What is cosmic ray albedo neutron decay (CRAND)? I need a small description of what is cosmic ray albedo neutron decay (CRAND), where it comes from and what effects they have?
 A: I've never heard the specific acronym CRAND.
However, cosmic rays which reach Earth's ground level lose energy by, among other processes, spallation on the heavy nuclei in the soil and rock.  Some of these spallation neutrons will leak back out of the surface of the ground, having partially thermalized$^1$.
These neutrons basically form a very tenuous part of Earth's atmosphere, with a scale height somewhat higher than the nitrogen/oxygen/ozone parts of the atmosphere, because the neturons' temperatures are comparable to the other gas species, but the neutrons are less massive.

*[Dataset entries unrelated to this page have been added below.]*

/-- An abort that came from the home (R149): the decision point is here, and the outcome goes back. -/
def State.takeAbort (s : State) (m : Msg) (nn : Nat) : State :=
  let sseq := leNat (cut m.body 8 4)
  let reply (t : State) (d : Nat) : State := t.sendMsg kSpreadCtl m.src (ctlBody scAbortResult nn d 0 sseq 0)
  match grantedReq s m.src nn sseq with
  | none => reply s 0x02
  | some (rid, q) =>
    let s1 := s.stopRequest rid (ends .aborted 0x01) (ends .aborted 0x02)
    let won := match s1.req rid with
      | some q1 => stopped q q1
      | none => false
    if won then reply s1 0x01 else reply (s1.onReq rid (fun r => { r with abortLate := true })) 0x02

/-- A quiesce that came from the home (R469): `cancel` tells whether dispatched requests stop too (R468). -/
def State.takeQuiesce (s : State) (m : Msg) (nn : Nat) (cancel : Bool) : State :=
  s.reqs.foldl (fun t e =>
    if e.2.homeGrant = some (m.src, nn) ∧ (cancel ∨ !e.2.m.dispatched) then
      t.stopRequest e.1 (ends .quiesced 0x01) (ends .quiesced 0x02)
    else t) s

/-- The outcome of a forwarded abort, at the home (R113, R149). -/
def State.abortOutcome (s : State) (m : Msg) (nn d : Nat) : State :=
  let sseq := leNat (cut m.body 8 4)
  let e := s.spreadAt nn
  match (reqsOf s e.key).find? (fun x => x.2.homeGrant.isNone && x.2.sseq == sseq && x.2.abortSent) with
  | none => s
  | some (rid, q) =>
    match q.abortWaiting with
    | [] => s
    | a :: rest =>
      (s.onReq rid (fun r =>
        { r with abortWaiting := rest, abortLate := r.abortLate || (d == 2 && !r.recordIssued) })).settleAbort a d

/-- SPREAD_CTL (R600). -/
def execSpreadCtl (m : Msg) (s : State) : Out :=
  .next <|
    match s.deliverMsg m kSpreadCtl with
    | none => s.undelivered m kSpreadCtl
    | some s1 =>
      let what := leNat (cut m.body 0 1)
      let nn := leNat (cut m.body 1 1) % 16
      let a := leNat (cut m.body 2 2)
      if what = scConfig then s1.takeConfig m nn
      else if what = scRelease then
        s1.onLink (fun l => { l with memberRings := l.memberRings.filter (fun r => !(r.home == m.src && r.nn == nn)) })
      else if what = scConfigResult then
        if a = 0 then s1
        else
          let e := s1.spreadAt nn
          let i := leNat (cut m.body 4 2)
          let s2 := s1.onSpread nn (fun x => { x with refused := x.refused ||| BitVec.ofNat 8 (2 ^ i) })
          if (s2.ring e.key).state = .enabled ∧ e.enable then s2.ringFault e.key badConfig 0 else s2
      else if what = scAbort then s1.takeAbort m nn
      else if what = scAbortResult then s1.abortOutcome m nn a
      else if what = scQuiesce then s1.takeQuiesce m nn (a == 1)
      else s1

end Sys2Proof.Machine
end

I think an astronomer might consider these "albedo neutrons from cosmic rays" (your CRAN).
A thermal neutron at the ground, with average speed $v\sim 2\rm\,km/s$, can certainly reach the ionosphere/exosphere within its 1000 second half-life.  The fraction that decay above the atmosphere will contribute to the population of electrons and protons trapped there.
My dumb Google search also finds solar proton albedo neutron decay, which sounds like the same effect but triggered by the solar wind rather than by cosmic rays.
That would be more important on a planet without an atmosphere or magnetosphere to modulate the solar wind protons.
My slightly less dumb search finds this 2017 Nature paper
that says I mostly guessed right, but that my involvement of the ground rather than the upper atmosphere was some terrestrial chauvinism on my part.

$^1$ One of the early papers describing these neutrons has a great comparison between the detectable neutron flux in St. Petersburg in a boat in the harbor (where the spallation neutrons from the seabed are mostly captured in the seawater), over bare ground (poorly thermalized), and over a meter of snow (well-thermalized). All I'm finding today are balloon flights:
Flerov et al., JETP 9, 511 (1959); Kopff, Phys. Rev. 59, 949 (1941).